I would like some advanced people to guide me through this... I have already implemented (2^n + 1) x (2^n + 1) height map convertion into the simple quad tree of chunks, which contain their own VB, IB and AABB. The incoming information for this convertion is:

1. Height Map size: (2^n + 1) x (2^n + 1);
2. Vertex number per quad: vertexNumberPerQuad = 2^i + 1, i = 0...n =>
=> Number of LODs (quad tree depth): numberOfLODs = (n + 1) - log2(vertexNumberPerQuad - 1), so 1 <= numberOfLODs <= (n + 1);
3. Root deviation;

I compute deviation for each chunk as:

Deviation(L + 1) = Deviation(L) / 2

On rendering stage all I do is traversing top-bottom this tree and cheking a simple equation:

p = K * (d / D), K = viewport_width / [2 * tan(horizontal_fov / 2)];

p - maximum screen-space vertex error;
d - deviation of current chunk;
D - distance from camera to the center of AABB of current chunk;

As you can notice on the picture I use triangle strips "snake" approach to render a chunk.

For now thats it (quite simple right? :])... I can't go further due to the lack of experience and poor knowledge of recent trends in this subject, moreover its a little bit hard for me to understand algorithms, while reading papers, since papers are very short and provide little information...

So first of all, tell me if I am heading the right way by making a kind of "Chunked LOD"?

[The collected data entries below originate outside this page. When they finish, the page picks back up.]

-- ==== Sys2Proof/Laws/KeepVector.lean ====
section
/-!
SUPPORT. The operations of Vector keep the queue and the canonical memories.
-/

namespace Sys2Proof.Machine

theorem State.vecSettle_keeps {z s : State} {a1} (h : Keeps z s) : Keeps z (State.vecSettle s a1) := by
  unfold State.vecSettle
  extract_lets +onlyGivenNames u1
  clear_value u1
  split
  · exact h
  · apply Keeps.ite
    · exact State.endJob_keeps (State.modCore_keeps h)
    · extract_lets +onlyGivenNames u2
      clear_value u2
      extract_lets +onlyGivenNames u3
      refine Keeps.cut (s := u3) (State.bump_keeps (State.dieReads_keeps (State.touchReads_keeps h))) fun h4 => ?_
      clear_value u3
      extract_lets +onlyGivenNames u5
      refine Keeps.cut (s := u5) (State.modCore_keeps h4) fun h6 => ?_
      clear_value u5
      exact State.setJob_keeps h6

theorem State.vecIssue_keeps {z s : State} {a1} {a2} (h : Keeps z s) : Keeps z (State.vecIssue s a1 a2) := by
  unfold State.vecIssue
  extract_lets +onlyGivenNames u1
  clear_value u1
  extract_lets +onlyGivenNames u2
  clear_value u2
  split
  · exact Keeps.ite (State.endJob_keeps h) (Keeps.ite (State.endJob_keeps (State.setBit_keeps h)) (State.vecSettle_keeps (State.modCore_keeps h)))
  · exact State.modCore_keeps h

end Sys2Proof.Machine
end

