-- ==== Sys2Proof/Laws/KeepAttMath.lean ====
section
/-!
SUPPORT. The operations of AttMath keep the queue and the canonical memories.
-/

namespace Sys2Proof.Machine

theorem State.putKv_keeps {z s : State} {a1} {a2} {a3} {a4} {a5} {a6} {a7} {a8} (h : Keeps z s) : Keeps z (State.putKv s a1 a2 a3 a4 a5 a6 a7 a8) := by
  unfold State.putKv
  extract_lets +onlyGivenNames u1
  clear_value u1
  extract_lets +onlyGivenNames u2
  clear_value u2
  exact State.pokeHome_keeps (State.pokeHome_keeps h)

theorem State.appendRow_keeps {z s : State} {a1} {a2} {a3} {a4} {a5} {a6} {a7} (h : Keeps z s) : Keeps z (State.appendRow s a1 a2 a3 a4 a5 a6 a7) := by
  unfold State.appendRow
  extract_lets +onlyGivenNames u1
  refine Keeps.cut (s := u1) (Keeps.foldl h (fun x3 x4 h5 => State.putKv_keeps h5)) fun h2 => ?_
  clear_value u1
  exact Keeps.foldl h2 (fun x6 x7 h8 => State.putKv_keeps h8)

end Sys2Proof.Machine
end

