theorem State.flushRecs_keeps {z s : State} {a1} {a2} (h : Keeps z s) : Keeps z (State.flushRecs s a1 a2) := by
  induction a2 generalizing s a1 with
  | zero =>
    unfold State.flushRecs
    exact h
  | succ n ih =>
    unfold State.flushRecs
    extract_lets +onlyGivenNames u1
    clear_value u1
    split
    · exact h
    · apply Keeps.ite
      · exact ih (State.devCause_keeps (State.bump_keeps (State.setSlot_keeps h)))
      · apply Keeps.ite
        · extract_lets +onlyGivenNames u2
          refine Keeps.cut (s := u2) (State.writeStepRec_keeps (State.setSlot_keeps h)) fun h3 => ?_
          clear_value u2
          exact ih (Keeps.foldl h3 (fun x4 x5 h6 => State.lastWritten_keeps h6))
        · exact Keeps.ite h (State.setBit_keeps (State.bump_keeps (State.setSlot_keeps h)))

theorem State.queueRecs_keeps {z s : State} {a1} {a2} {a3} {a4} {a5} {a6} {a7} (h : Keeps z s) : Keeps z (State.queueRecs s a1 a2 a3 a4 a5 a6 a7) := by
  unfold State.queueRecs
  extract_lets +onlyGivenNames u1
  clear_value u1
  exact State.modSlot_keeps (Keeps.upd h rfl rfl id id rfl)

theorem State.flushEnded_keeps {z s : State} {a1} (h : Keeps z s) : Keeps z (State.flushEnded s a1) := by
  unfold State.flushEnded
  extract_lets +onlyGivenNames u1
  clear_value u1
  apply Keeps.ite
  · exact h
  · extract_lets +onlyGivenNames u2
    clear_value u2
    extract_lets +onlyGivenNames u3
    refine Keeps.cut (s := u3) (State.setSlot_keeps h) fun h4 => ?_
    clear_value u3
    extract_lets +onlyGivenNames u5
    refine Keeps.cut (s := u5) (State.queueRecs_keeps h4) fun h6 => ?_
    clear_value u5
    exact State.flushRecs_keeps h6

theorem State.endOutside_keeps {z s : State} {a1} {a2} (h : Keeps z s) : Keeps z (State.endOutside s a1 a2) := by
  unfold State.endOutside
  split
  · exact h
  · extract_lets +onlyGivenNames u1
    refine Keeps.cut (s := u1) (State.endGroup_keeps h) fun h2 => ?_
    clear_value u1
    extract_lets +onlyGivenNames u3
    refine Keeps.cut (s := u3) (State.releaseAll_keeps (State.setEntry_keeps h2)) fun h4 => ?_
    clear_value u3
    extract_lets +onlyGivenNames u5
    refine Keeps.cut (s := u5) (State.modSlot_keeps (State.toDone_keeps h4)) fun h6 => ?_
    clear_value u5
    exact State.flushEnded_keeps h6

theorem State.admitRecord_keeps {z s : State} {a1} {a2} (h : Keeps z s) : Keeps z (State.admitRecord s a1 a2) := by
  unfold State.admitRecord
  split
  · exact h
  · split
    · exact h
    · extract_lets +onlyGivenNames u1
      refine Keeps.cut (s := u1) (State.setEntry_keeps h) fun h2 => ?_
      clear_value u1
      exact State.finish_keeps (State.unreserve_keeps h2)

theorem State.admitFail_keeps {z s : State} {a1} {a2} (h : Keeps z s) : Keeps z (State.admitFail s a1 a2) := by
  unfold State.admitFail
  split
  · exact h
  · extract_lets +onlyGivenNames u1
    refine Keeps.cut (s := u1) (State.admitRecord_keeps (State.releaseAll_keeps (State.endGroup_keeps h))) fun h2 => ?_
    clear_value u1
    exact State.bump_keeps (State.freeEntry_keeps h2)

theorem State.offer_keeps {z s : State} {a1} (h : Keeps z s) : Keeps z (State.offer s a1) := by
  unfold State.offer
  split
  · exact h
  · apply Keeps.ite
    · exact h
    · split
      · exact h
      · extract_lets +onlyGivenNames u1
        refine Keeps.cut (s := u1) (State.setEntry_keeps h) fun h2 => ?_
        clear_value u1
        exact State.lsend_keeps h2
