theorem execStepRecordWrite_keeps {z s t : State} {a0} (h : Keeps z s) (e : execStepRecordWrite a0 s = .next t) : Keeps z t := by
  unfold execStepRecordWrite at e
  injection e with e
  subst e
  exact State.choices_keeps (State.slotBoundary_keeps h)

end Sys2Proof.Machine
end

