theorem State.blockAckIn_keeps {z s : State} {a1} (h : Keeps z s) : Keeps z (State.blockAckIn s a1) := by
  unfold State.blockAckIn
  split
  · exact h
  · extract_lets +onlyGivenNames u1
    clear_value u1
    extract_lets +onlyGivenNames u2
    refine Keeps.cut (s := u2) (State.setStream_keeps h) fun h3 => ?_
    clear_value u2
    exact Keeps.ite (State.settlePrompt_keeps (State.wainDone_keeps (State.closeStream_keeps h3))) (State.settlePrompt_keeps (State.pump_keeps h3))

theorem State.blockNakIn_keeps {z s : State} {a1} (h : Keeps z s) : Keeps z (State.blockNakIn s a1) := by
  unfold State.blockNakIn
  extract_lets +onlyGivenNames u1
  refine Keeps.cut (s := u1) (State.bump_keeps h) fun h2 => ?_
  clear_value u1
  split
  · split
    · exact Keeps.ite (State.pullFail_keeps h2) h2
    · exact h2
  · apply Keeps.ite
    · exact State.streamFail_keeps h2
    · split
      · exact h2
      · apply Keeps.ite
        · exact State.streamLost_keeps h2
        · apply Keeps.ite
          · exact h2
          · split
            rename_i x3 s4 x5 x6
            have h7 : Keeps z s4 := Keeps.pair (State.sendBlock_keeps h2) x6
            exact Keeps.ite (State.streamLost_keeps h7) (State.bump_keeps (State.setStream_keeps h7))

theorem State.blockTimeout_keeps {z s : State} {a1} (h : Keeps z s) : Keeps z (State.blockTimeout s a1) := by
  unfold State.blockTimeout
  split
  · exact Keeps.ite h (State.streamFail_keeps h)
  · split
    · exact Keeps.ite (State.pullFail_keeps (State.setBit_keeps h)) h
    · exact h

theorem State.sendPull_keeps {z s : State} {a1} {a2} (h : Keeps z s) : Keeps z (State.sendPull s a1 a2) := by
  unfold State.sendPull
  split
  · exact State.setPull_keeps h
  · exact State.sendReq_keeps (State.setPull_keeps h)

theorem State.takeId_keeps {z s : State} (h : Keeps z s) : Keeps z (State.takeId s).1 := by
  unfold State.takeId
  dsimp -zeta only
  exact Keeps.upd h rfl rfl id id rfl

theorem State.wainMove_keeps {z s : State} {a1} {a2} {a3} (h : Keeps z s) : Keeps z (State.wainMove s a1 a2 a3) := by
  unfold State.wainMove
  extract_lets +onlyGivenNames u1
  clear_value u1
  extract_lets +onlyGivenNames u2
  clear_value u2
  apply Keeps.ite
  · exact h
  · apply Keeps.ite
    · extract_lets +onlyGivenNames u3
      clear_value u3
      exact Keeps.ite (State.endJob_keeps h) (State.toFence_keeps (State.touch_keeps h))
    · apply Keeps.ite
      · exact State.endJob_keeps h
      · extract_lets +onlyGivenNames u4
        refine Keeps.cut (s := u4) (State.setJob_keeps h) fun h5 => ?_
        clear_value u4
        split
        rename_i x6 s7 x8 x9
        have h10 : Keeps z s7 := Keeps.pair (State.takeId_keeps h5) x9
        exact Keeps.ite (State.openStream_keeps h10) (State.sendPull_keeps h10)

theorem State.refusePull_keeps {z s : State} {a1} {a2} (h : Keeps z s) : Keeps z (State.refusePull s a1 a2) := by
  unfold State.refusePull
  exact State.answer_keeps (State.bump_keeps h)

theorem State.pullIn_keeps {z s : State} {a1} (h : Keeps z s) : Keeps z (State.pullIn s a1) := by
  unfold State.pullIn
  extract_lets +onlyGivenNames u1
  clear_value u1
  split
  · exact State.refusePull_keeps h
  · extract_lets +onlyGivenNames u2
    clear_value u2
    extract_lets +onlyGivenNames u3
    clear_value u3
    exact Keeps.ite (State.refusePull_keeps (State.raiseUncorr_keeps h)) (State.openStream_keeps h)
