theorem execReadReq_keeps {z s t : State} {a0} {a1} (h : Keeps z s) (e : execReadReq a0 a1 s = .next t) : Keeps z t := by
  unfold execReadReq at e
  injection e with e
  subst e
  exact State.choices_keeps (State.reqIn_keeps h)

theorem execReadRsp_keeps {z s t : State} {a0} {a1} (h : Keeps z s) (e : execReadRsp a0 a1 s = .next t) : Keeps z t := by
  unfold execReadRsp at e
  injection e with e
  subst e
  exact State.choices_keeps (State.packetIn_keeps h (fun x1 x2 h3 => State.rspIn_keeps h3))

theorem execFieldAck_keeps {z s t : State} {a0} {a1} (h : Keeps z s) (e : execFieldAck a0 a1 s = .next t) : Keeps z t := by
  unfold execFieldAck at e
  injection e with e
  subst e
  exact State.choices_keeps (State.packetIn_keeps h (fun x1 x2 h3 => State.ackIn_keeps h3))

theorem execMsg_keeps {z s t : State} {a0} {a1} (h : Keeps z s) (e : execMsg a0 a1 s = .next t) : Keeps z t := by
  unfold execMsg at e
  injection e with e
  subst e
  exact State.choices_keeps (State.msgIn_keeps h)

theorem execRxDrop_keeps {z s t : State} {a0} (h : Keeps z s) (e : execRxDrop a0 s = .next t) : Keeps z t := by
  unfold execRxDrop at e
  injection e with e
  subst e
  exact Keeps.ite (State.bump_keeps h) h

theorem execNeighbourSolicitation_keeps {z s t : State} {a0} {a1} {a2} (h : Keeps z s) (e : execNeighbourSolicitation a0 a1 a2 s = .next t) : Keeps z t := by
  unfold execNeighbourSolicitation at e
  injection e with e
  subst e
  exact Keeps.ite (State.modFport_keeps h) h

theorem execRetryTimeout_keeps {z s t : State} {a0} (h : Keeps z s) (e : execRetryTimeout a0 s = .next t) : Keeps z t := by
  unfold execRetryTimeout at e
  injection e with e
  subst e
  exact State.choices_keeps (State.retryTimeout_keeps h)

theorem execPacketBoundary_keeps {z s t : State} {a0} (h : Keeps z s) (e : execPacketBoundary a0 s = .next t) : Keeps z t := by
  unfold execPacketBoundary at e
  injection e with e
  subst e
  exact State.choices_keeps (State.packetBoundary_keeps h)

theorem execWheelSlot_keeps {z s t : State} {a0} (h : Keeps z s) (e : execWheelSlot a0 s = .next t) : Keeps z t := by
  unfold execWheelSlot at e
  injection e with e
  subst e
  exact State.wheelSlot_keeps h

theorem execGateEntry_keeps {z s t : State} {a0} (h : Keeps z s) (e : execGateEntry a0 s = .next t) : Keeps z t := by
  unfold execGateEntry at e
  injection e with e
  subst e
  exact State.nextGate_keeps h

theorem execChange_keeps {z s t : State} {a0} (h : Keeps z s) (e : execChange a0 s = .next t) : Keeps z t := by
  unfold execChange at e
  injection e with e
  subst e
  exact State.armList_keeps h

And, secondly, if I am on a right way, then it seems like the next step is crack elimination: which approach would you recommend? Personally I dont like skirts, since they might look ugly when textured. But avoiding skirts leads to 2 different approaches that have problems, which I dunno how to solve:

1. If adjacent chunks differ in 2 or more LODs, I have to omit more than 1 vertex in a T-junction;

2. If I stick stricktly with a rule "adjacent chunks may differ only in 1 LOD", consequently I get another headache - make some restricktions to quad tree;

Have no idea about both :[
I also appreciate any suggestions about mixing different algorithms!

Using OpenGL + Java btw. Thanks!

[Edited by - Haroogan on October 21, 2010 3:45:15 PM]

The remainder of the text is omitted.